Directions — Of the material below, the lines to be retyped are those from the line containing "def Slot.left (sl" through the line containing "at once. -/", inclusive; reproduce them exactly.

Given records —
····················

/-- A vector instruction and its channel twin write one value f of the slot and the vs1 operand: a register, or a word that
the twin pops first (R146). -/
def VectorPair (base twin : Instr) (a : BitVec 5) (ch : BitVec 4) (s : State) (srcs : List RegRef) (dst : RegRef) (lat : Nat)
    (sc : BitVec 2) (f : Slot → Vec → Vec × FFlags) : Prop :=
  (canIssue s ([vr a] ++ srcs) [dst] = true →
    Does base s fun t => Retires s t sc.toNat (s.cur.pc + 4)
      (accrueAt (s.found.writeFix dst (f s.found (s.found.rv a)).1 lat) (f s.found (s.found.rv a)).2 lat))
  ∧ (canIssue s srcs [dst] = true →
      ∀ w u, popPoisoned s.settled s.found ch.toNat = false → popWord s.settled s.curCore s.curSlot ch.toNat = some (w, u) →
        Does twin s fun t => Retires u t sc.toNat (s.cur.pc + 4)
          (accrueAt (u.cur.writeFix dst (f u.cur w).1 lat) (f u.cur w).2 lat))

/-- The same for a variable-latency instruction. -/
def VectorPairLater (base twin : Instr) (a : BitVec 5) (ch : BitVec 4) (s : State) (srcs dsts : List RegRef) (fp : Bool)
    (f : Slot → Vec → List (RegRef × Vec) × FFlags) : Prop :=
  (canIssue s ([vr a] ++ srcs) dsts = true →
    Does base s fun t => Retires s t 0 (s.cur.pc + 4)
      (s.found.writeVar (f s.found (s.found.rv a)).1 (f s.found (s.found.rv a)).2 fp))
  ∧ (canIssue s srcs dsts = true →
      ∀ w u, popPoisoned s.settled s.found ch.toNat = false → popWord s.settled s.curCore s.curSlot ch.toNat = some (w, u) →
        Does twin s fun t => Retires u t 0 (s.cur.pc + 4) (u.cur.writeVar (f u.cur w).1 (f u.cur w).2 fp))

/-- Lanes of width w of a result: lane j is g j where mask bit j is 1, and stays as old had it where it is 0 (R126). -/
def LanesAre (w : Width) (mask : BitVec 64) (old v : Vec) (g : Nat → Nat) : Prop :=
  ∀ j, j < w.lanes → lane v w.bits j = if maskBit mask j then g j else lane old w.bits j

/-- Flags are those of the active lanes together (R127). -/
def FlagsAre (n : Nat) (mask : BitVec 64) (fl : FFlags) (g : Nat → FFlags) : Prop :=
  ∀ k, k < 5 → fl.getLsbD k = (List.range n).any fun j => maskBit mask j && (g j).getLsbD k

/-! ### Memory instructions -/

/-- The current slot's memory instruction stands at its first element, no gate of R244 to R247 holds it, and it has the token
that an sc access needs (R246). -/
def ungated (s : State) (g : Gating) : Bool :=
  !s.cur.active && (gate s.curCore s.found g).isNone && (!g.sc || s.cur.token == some (seqrOf s.curCore s.cur.act g.scope))

/-- Translation of an access of the current slot, through its cluster (R267). -/
def State.trans (s : State) (va : Word) (k : AccessKind) : Trans := translate s (clusterOf s.curCore) s.cur.ctx va k

/-- The node of the current core, which is the home of its own slice (R257). -/
def State.node (s : State) : Nat := coreNode s.curCore

/-- The slot after its memory instruction has issued: the destinations claimed (R21), the token gone with the access, prog 0. -/
def Slot.left (sl : Slot) : Slot := { sl with token := none, active := false, nextReg := 0 }

/-- A memory instruction of one access to another home: the access is outstanding, its request stands last in the queue of
the pair of nodes, and the next instruction follows (R241 Issue). Its destination is claimed (R21), but where the answer may still be
a trap (R76, R392). -/
def RequestLeaves (i : Instr) (s : State) (srcs dsts : List RegRef) (g : Gating) (va : Word) (size : Nat) (kind : AccessKind)
    (op : Nat → MemOp) (dst : AccDst) : Prop :=
  canIssue s srcs dsts = true → ungated s g = true → va.toNat % size = 0 →
    ∀ pa key, s.trans va kind = .ok pa key → homeOf pa ≠ s.node →
      Does i s fun t => Retires
        (enqueue { s with nextId := s.nextId + 1 } s.node (homeOf pa)
          { newAccess (op pa).flits s.cur.ctx va ((op pa).body key ⟨s.curCore, s.curSlot, s.nextId, s.cur.token⟩) with
            opx := g.code * 32 })
        t 0 (s.cur.pc + 4)
        { (s.found.claim (if dst.holdsIssue then [] else dsts)).left with
          accs := s.cur.accs ++ [⟨s.nextId, homeOf pa, g.load, g.store, g.acquire || g.sc, va, s.cur.pc, dst⟩] }

/-- A memory instruction of one access to the core's own slice: it performs and completes at once, with the effect that P says
of the state beside the slot and of the slot. -/
def PerformsHere (i : Instr) (s : State) (srcs dsts : List RegRef) (g : Gating) (va : Word) (size : Nat) (kind : AccessKind)
    (P : Nat → State → Slot → Prop) : Prop :=
  canIssue s srcs dsts = true → ungated s g = true → va.toNat % size = 0 →
    ∀ pa key, s.trans va kind = .ok pa key → homeOf pa = s.node → isPoisoned s pa = false →
      Does i s fun t => ∃ u sl, Retires u t 0 (s.cur.pc + 4) sl ∧ P pa u sl

/-- Where an element of a memory instruction performs in the core's own slice. -/
def ownPa (s : State) (e : Elem) : Option Nat :=
  match s.trans e.va e.kind with
  | .ok pa _ => if homeOf pa = s.node then some pa else none
  | _ => none

/-- An element may leave: aligned, translated, and not poisoned where it performs at once. -/
def elemReady (s : State) (e : Elem) : Prop :=
  e.va.toNat % e.size = 0 ∧ (∃ pa key, s.trans e.va e.kind = .ok pa key) ∧ ∀ pa, ownPa s e = some pa → isPoisoned s pa = false

/-- Byte j of register rd that an element loads in the core's own slice. -/
def landedByte (s : State) (rd j : Nat) (e : Elem) : Option Byte :=
  match ownPa s e, e.dst with
  | some pa, .v r mask shift => if r = rd && mask.getLsbD j then some (memByte s.mem (pa + (j - shift))) else none
  | _, _ => none

/-- The byte at an address that an element stores in the core's own slice. -/
def stored (s : State) (x : Nat) (e : Elem) : Option Byte :=
  match (ownPa s e).map e.op with
  | some (.write a v m) => if a ≤ x && x < a + 64 && m.getLsbD (x - a) then some (v.extractLsb' (8 * (x - a)) 8) else none
  | some (.writeBlock a v _) => if a ≤ x && x < a + 64 then some (v.extractLsb' (8 * (x - a)) 8) else none
  | _ => none

/-- The descriptor of the block at an address that an element writes in the core's own slice. -/
def storedDesc (s : State) (x : Nat) (e : Elem) : Option Desc :=
  match (ownPa s e).map e.op with
  | some (.writeBlock a _ d) => if x / 64 = a / 64 then some d else none
  | _ => none

/-- The blocks of the core's own slice among addresses with positions: position, contents, descriptor. -/
def ownBlocks (s : State) (l : List (Word × Nat)) : List (Nat × Vec × Desc) :=
  l.filterMap fun p => match s.trans p.1 .read with
    | .ok pa _ => if homeOf pa = s.node then some (p.2, BitVec.ofNat 512 (memRead s.mem (pa / 64 * 64) 64), descOf s pa) else none
    | _ => none

/-- A matrix operation queued by the current slot, with blocks that have arrived. -/
def queued (s : State) (kind : MatKind) (need : Nat) (bs : List (Nat × Vec × Desc)) : List MatOp :=
  (s.cur.mats ++ [(⟨s.nextId, s.cur.pc, kind, need, []⟩ : MatOp)]).map fun m =>
    if m.id = s.nextId then { m with blocks := m.blocks ++ bs } else m

/-- A vector memory instruction whose elements may all leave: it completes; each element of another home is outstanding, in
order; the state beside the slot is u. -/
def ElementsLeave (i : Instr) (s : State) (srcs dsts : List RegRef) (g : Gating) (es : List Elem)
    (P : State → Slot → Prop) : Prop :=
  i.check = none → canIssue s srcs dsts = true → ungated s g = true → (g.sc = false ∨ es.length ≤ 1) →
    (∀ e ∈ es, elemReady s e) →
    Does i s fun t => ∃ u sl, Retires u t 0 (s.cur.pc + 4) sl
      ∧ u = { s with
          nextId := u.nextId, pairs := u.pairs, tokens := u.tokens, mem := u.mem, poisoned := u.poisoned, descs := u.descs }
      ∧ sl.x = s.found.x ∧ sl.k = s.found.k ∧ sl.sends = s.cur.sends
      ∧ sl.accs.map (fun a => (a.va, a.dst)) = s.cur.accs.map (fun a => (a.va, a.dst))
          ++ (es.filter fun e => (ownPa s e).isNone).map (fun e => (e.va, e.dst))
      ∧ P u sl

/-- A vector load: what own-slice elements load stands in the registers; every other byte of them stays; memory stays. -/
def VectorLoads (i : Instr) (s : State) (srcs dsts : List RegRef) (g : Gating) (es : List Elem) : Prop :=
  ElementsLeave i s srcs dsts g es fun u sl => u.mem = s.mem ∧ u.descs = s.descs ∧ u.poisoned = s.poisoned
    ∧ ∀ rd j, rd < 32 → j < 64 → (sl.getV rd).extractLsb' (8 * j) 8
        = (es.reverse.findSome? (landedByte s rd j)).getD ((s.found.getV rd).extractLsb' (8 * j) 8)

/-- A vector store: every byte of (canonical) memory is the last one that an own-slice element stores there, or as it was;
registers stay. -/
def VectorStores (i : Instr) (s : State) (srcs : List RegRef) (g : Gating) (es : List Elem) : Prop :=
  ElementsLeave i s srcs [] g es fun u sl => sl.v = s.found.v ∧ u.descs = s.descs
    ∧ (s.inv → ∀ x, memByte u.mem x = (es.reverse.findSome? (stored s x)).getD (memByte s.mem x))

/-- An instruction's access that is not permitted, not aligned or not translated: it traps, or waits for a walk. -/
def AccessStops (i : Instr) (s : State) (srcs dsts : List RegRef) (g : Gating) (va : Word) (size : Nat) (kind : AccessKind) :
    Prop :=
  canIssue s srcs dsts = true → s.cur.active = false → gate s.curCore s.found g = none →
    (va.toNat % size ≠ 0 → Traps i s 0x03 va)
    ∧ (va.toNat % size = 0 → s.trans va kind = .bad → Traps i s 0x04 va)
    ∧ (va.toNat % size = 0 → s.trans va kind = .miss →
        exec i s = .next (s.setCur { s.found with status := .walk va kind false, stall := none }))
    ∧ (va.toNat % size = 0 → (∃ pa key, s.trans va kind = .ok pa key) → g.sc = true →
        s.cur.token ≠ some (seqrOf s.curCore s.cur.act g.scope) →
        exec i s = .next (s.setCur { s.found with status := .token (seqrOf s.curCore s.cur.act g.scope), stall := none }))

····················

Solution for this problem —
def Slot.left (sl : Slot) : Slot := { sl with token := none, active := false, nextReg := 0 }

/-- A memory instruction of one access to another home: the access is outstanding, its request stands last in the queue of
the pair of nodes, and the next instruction follows (R241 Issue). Its destination is claimed (R21), but where the answer may still be
a trap (R76, R392). -/
def RequestLeaves (i : Instr) (s : State) (srcs dsts : List RegRef) (g : Gating) (va : Word) (size : Nat) (kind : AccessKind)
    (op : Nat → MemOp) (dst : AccDst) : Prop :=
  canIssue s srcs dsts = true → ungated s g = true → va.toNat % size = 0 →
    ∀ pa key, s.trans va kind = .ok pa key → homeOf pa ≠ s.node →
      Does i s fun t => Retires
        (enqueue { s with nextId := s.nextId + 1 } s.node (homeOf pa)
          { newAccess (op pa).flits s.cur.ctx va ((op pa).body key ⟨s.curCore, s.curSlot, s.nextId, s.cur.token⟩) with
            opx := g.code * 32 })
        t 0 (s.cur.pc + 4)
        { (s.found.claim (if dst.holdsIssue then [] else dsts)).left with
          accs := s.cur.accs ++ [⟨s.nextId, homeOf pa, g.load, g.store, g.acquire || g.sc, va, s.cur.pc, dst⟩] }

/-- A memory instruction of one access to the core's own slice: it performs and completes at once, with the effect that P says
of the state beside the slot and of the slot. -/
def PerformsHere (i : Instr) (s : State) (srcs dsts : List RegRef) (g : Gating) (va : Word) (size : Nat) (kind : AccessKind)
    (P : Nat → State → Slot → Prop) : Prop :=
  canIssue s srcs dsts = true → ungated s g = true → va.toNat % size = 0 →
    ∀ pa key, s.trans va kind = .ok pa key → homeOf pa = s.node → isPoisoned s pa = false →
      Does i s fun t => ∃ u sl, Retires u t 0 (s.cur.pc + 4) sl ∧ P pa u sl

/-- Where an element of a memory instruction performs in the core's own slice. -/
def ownPa (s : State) (e : Elem) : Option Nat :=
  match s.trans e.va e.kind with
  | .ok pa _ => if homeOf pa = s.node then some pa else none
  | _ => none

/-- An element may leave: aligned, translated, and not poisoned where it performs at once. -/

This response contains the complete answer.